Hahaha, another bullshit political thread


----------



## EldritchPenumbra (Nov 25, 2022)

bazamuffin said:


> Hahaha, another bullshit political thread


Shh, you have to agree with it or the moderators will censor you and lock if not delete the thread. Sometimes they even ban you for not accepting the propaganda or making fun of it.

What ever you do, TAKE THIS PROPAGANDA SERIOUSLY!!!


----------



## bazamuffin (Nov 25, 2022)

I don't have to agree with anything.  Especially this troll.  Worst (and only in my eyes) mistake GBATemp have ever made, is allowing political posts.  Just promotes a bunch of fannies spouting absolute cod shit in forums that were originally intended for gaming related topics.


----------



## EldritchPenumbra (Nov 25, 2022)

bazamuffin said:


> I don't have to agree with anything.  Especially this troll.  Worst (and only in my eyes) mistake GBATemp have ever made, is allowing political posts.  Just promotes a bunch of fannies spouting absolute cod shit in forums that were originally intended for gaming related topics.

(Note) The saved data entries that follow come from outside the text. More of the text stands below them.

-- ==== Sys2Proof/Tests/Slice0.lean ====
section
/-! SUPPORT. The model's own tests: words written out from R73 and 95_test_vectors.md, ill-formed words and launches, one or
two steps per instruction on the vectors of 95_test_vectors.md, and for every statement a state that meets its
hypotheses. -/

namespace Sys2Proof.Tests

open Sys2Proof.Machine

/-! ### Decoding: 95_test_vectors.md 2.1, one word per instruction -/

theorem test_decode_add : decodeWord 0x00221820 = .instr (.add 3 1 2) := by decide
theorem test_decode_addi : decodeWord 0x2022FFFF = .instr (.addi 2 1 0xFFFF) := by decide
theorem test_decode_addiu : decodeWord 0x2422FFFF = .instr (.addiu 2 1 0xFFFF) := by decide
theorem test_decode_addu : decodeWord 0x00221821 = .instr (.addu 3 1 2) := by decide
theorem test_decode_and : decodeWord 0x00221824 = .instr (.and 3 1 2) := by decide
theorem test_decode_andi : decodeWord 0x3022FF00 = .instr (.andi 2 1 0xFF00) := by decide
theorem test_decode_beq : decodeWord 0x10220003 = .instr (.beq 1 2 3) := by decide
theorem test_decode_bne : decodeWord 0x1422FFFE = .instr (.bne 1 2 0xFFFE) := by decide
theorem test_decode_j : decodeWord 0x08100004 = .instr (.j 0x0100004) := by decide
theorem test_decode_jal : decodeWord 0x0C100004 = .instr (.jal 0x0100004) := by decide
theorem test_decode_jr : decodeWord 0x03E00008 = .instr (.jr 31) := by decide
theorem test_decode_lui : decodeWord 0x3C021000 = .instr (.lui 2 0x1000) := by decide
theorem test_decode_lw : decodeWord 0x8C620004 = .instr (.lw 2 4 3) := by decide
theorem test_decode_nor : decodeWord 0x00221827 = .instr (.nor 3 1 2) := by decide
theorem test_decode_or : decodeWord 0x00221825 = .instr (.or 3 1 2) := by decide
theorem test_decode_ori : decodeWord 0x34420004 = .instr (.ori 2 2 4) := by decide
theorem test_decode_sll : decodeWord 0x00021900 = .instr (.sll 3 2 4) := by decide
theorem test_decode_sltu : decodeWord 0x0022182B = .instr (.sltu 3 1 2) := by decide
theorem test_decode_srl : decodeWord 0x00021902 = .instr (.srl 3 2 4) := by decide
theorem test_decode_subu : decodeWord 0x00221823 = .instr (.subu 3 1 2) := by decide
theorem test_decode_sw : decodeWord 0xAC62FFFC = .instr (.sw 2 0xFFFC 3) := by decide
theorem test_decode_nop : decodeWord 0x00000000 = .instr nop := by decide

/-- The pattern `000000 sssss ttttt ddddd 00000 100000` of R73 with rs = 1, rt = 2, rd = 3, bit by bit. -/
theorem test_decode_add_bits :
    decodeWord 0b00000000001000100001100000100000 = .instr (.add 3 1 2) := by decide

/-- The pattern `101011 sssss ttttt iiiiiiiiiiiiiiii` with base = 3, rt = 2, offset = -4, bit by bit. -/
theorem test_decode_sw_bits :
    decodeWord 0b10101100011000101111111111111100 = .instr (.sw 2 0xFFFC 3) := by decide

theorem test_decodeTableWord_lui : decodeTableWord 32 0x3C021000 = some (.lui 2 0x1000) := by decide

/-! ### Ill-formed words: each must-be-zero field, and opcodes and function codes the maps do not list -/

theorem test_wordWellFormed_accepts : wordWellFormed 0x00221820 = true := by decide
theorem test_reserved_funct_sub :
    wordWellFormed 0x00221822 = false ∧ decodeWord 0x00221822 = .reserved .functionCode := by decide
theorem test_reserved_opcode_lb :
    wordWellFormed 0x80620004 = false ∧ decodeWord 0x80620004 = .reserved .primaryOpcode := by decide
theorem test_reserved_opcode_top :
    wordWellFormed 0xFFFFFFFF = false ∧ decodeWord 0xFFFFFFFF = .reserved .primaryOpcode := by decide
theorem test_reserved_add_sa :
    wordWellFormed 0x00221860 = false ∧ decodeWord 0x00221860 = .reserved .mustBeZero := by decide
theorem test_reserved_srl_rs :
    wordWellFormed 0x00200002 = false ∧ decodeWord 0x00200002 = .reserved .mustBeZero := by decide
theorem test_reserved_jr_sa :
    wordWellFormed 0x03E00408 = false ∧ decodeWord 0x03E00408 = .reserved .mustBeZero := by decide
theorem test_reserved_jr_rt :
    wordWellFormed 0x03E10008 = false ∧ decodeWord 0x03E10008 = .reserved .mustBeZero := by decide
theorem test_reserved_jr_rd :
    wordWellFormed 0x03E00808 = false ∧ decodeWord 0x03E00808 = .reserved .mustBeZero := by decide
theorem test_reserved_lui_rs :
    wordWellFormed 0x3C221000 = false ∧ decodeWord 0x3C221000 = .reserved .mustBeZero := by decide

/-- R63: no word matches two rows of the table, since two rows differ in a bit both masks hold. -/
theorem test_rows_disjoint :
    encodingTable.Pairwise fun p q => p.bits &&& q.mask ≠ q.bits &&& p.mask := by decide

/-! ### Launches: a good one, and one that fails each check of R231 -/

/-- Registers with the values of the examples: x1 = 5, x2 = 7, x3 = 0x10000000, x4 = 0x80000000, x5 = 0xFFFFFFFF,
x6 = 0x0040000A, x7 = 0x7FFFFFFF, x8 = 0x12345678. -/
def regs : Vector Word 32 :=
  ((((((((Vector.replicate 32 0).set 1 5).set 2 7).set 3 0x10000000).set 4 0x80000000).set 5 0xFFFFFFFF).set 6
    0x0040000A).set 7 0x7FFFFFFF).set 8 0x12345678

/-- Two text words, a branch to itself and a no-operation, and two data words. -/
def demo : LaunchParams where
  textBase := 0x00400000
  text := [0x1000FFFF, 0x00000000]
  endAddrGiven := some 0x00400008
  data := [(0x10000000, 5), (0x10000004, 0xCAFEF00D)]
  regsInit := regs
  regsInitHi := (Vector.replicate 32 0).set 5 0xFFFFFFFF
  endian := .big
  mode64 := false
  addressBitsAbove32 := 8

theorem test_launch_good : demo.wellFormed = true := by decide
/-- R6: `ENTRY` defaults to `TEXT_BASE`, `END_ADDR` to the address past the text. -/
theorem test_launch_defaults : demo.entry = 0x00400000 ∧
    ({ demo with endAddrGiven := none } : LaunchParams).endAddr = 0x00400008 := by decide
theorem test_launch_data_beyond : ({ demo with data := [(0x100000000, 5)] } : LaunchParams).addressesFit = false ∧
    ({ demo with mode64 := true, data := [(0x100000000, 5)] } : LaunchParams).addressesFit = true := by decide
theorem test_launch_base_misaligned : ({ demo with textBase := 0x00400002 } : LaunchParams).textFits = false := by decide
theorem test_launch_text_too_high : ({ demo with textBase := 0xFFFFFFFC } : LaunchParams).textFits = false := by decide
theorem test_launch_entry_outside : ({ demo with entryGiven := some 0x00400008 } : LaunchParams).entryInText = false := by decide
theorem test_launch_entry_misaligned : ({ demo with entryGiven := some 0x00400002 } : LaunchParams).entryInText = false := by decide
theorem test_launch_end_misaligned : ({ demo with endAddrGiven := some 0x00400009 } : LaunchParams).endAligned = false := by decide
theorem test_launch_data_misaligned : ({ demo with data := [(0x10000001, 5)] } : LaunchParams).dataPlaced = false := by
  decide
theorem test_launch_data_in_text : ({ demo with data := [(0x00400004, 5)] } : LaunchParams).dataPlaced = false := by
  decide
theorem test_launch_end_is_data : ({ demo with endAddrGiven := some 0x10000000 } : LaunchParams).endNotData = false := by decide
theorem test_launch_data_twice :
    ({ demo with data := [(0x10000000, 5), (0x10000000, 6)] } : LaunchParams).dataDistinct = false := by decide

/-- The launched machine. -/
def s0 : State := State.ofLaunch demo

/-- The same machine about to execute a delay slot whose pending target is 0x00400000. -/
def slot : State := { s0 with pc := 0x00400004, npc := 0x00400000, ds := true }

/-- The same machine in MODE64; x4 = 0x80000000 has a zero upper half there, so it is no valid operand. -/
def wide : State := State.ofLaunch { demo with mode64 := true }

/-- The low half of a register after an instruction. -/
def xAfter (i : Instr) (s : State) (r : Reg) : Option Word :=
  match exec i s with
  | .next t => some (t.x r)
  | _ => none

/-- A 64-bit register after an instruction. -/
def x64After (i : Instr) (s : State) (r : Reg) : Option DWord :=
  match exec i s with
  | .next t => some (t.x64 r)
  | _ => none

/-- `pc`, `npc` and `ds` after an instruction. -/
def pcsAfter (i : Instr) (s : State) : Option (Word × Word × Bool) :=
  match exec i s with
  | .next t => some (t.pc, t.npc, t.ds)
  | _ => none

/-- The whole addresses after an instruction, in the mode of the machine. -/
def addressesAfter (i : Instr) (s : State) : Option (Addr × Addr) :=
  match exec i s with
  | .next t => some (t.pcAddr, t.npcAddr)
  | _ => none

/-- A word of memory after an instruction. -/
def wordAfter (i : Instr) (s : State) (a : Addr) : Option Word :=
  match exec i s with
  | .next t => t.memRead a
  | _ => none

/-- The exception or end an instruction stops with. -/
def faultOf (o : StepResult) : Option Fault :=
  match o with
  | .fault f => some f
  | _ => none

/-- The refusal an instruction stops with. -/
def refusalOf (o : StepResult) : Option Refusal :=
  match o with
  | .refused r => some r
  | _ => none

Northereed keeps this site fun, I don't want him to stop, I want the mods to.


----------



## The Catboy (Nov 25, 2022)

This article is from last year, do you have an update on this situation?


----------



## EldritchPenumbra (Nov 25, 2022)

-snip-

Everyone should be able to post what they want, you don't have to read it if you don't want to.


----------



## DinohScene (Nov 25, 2022)

This is going nowhere...


----------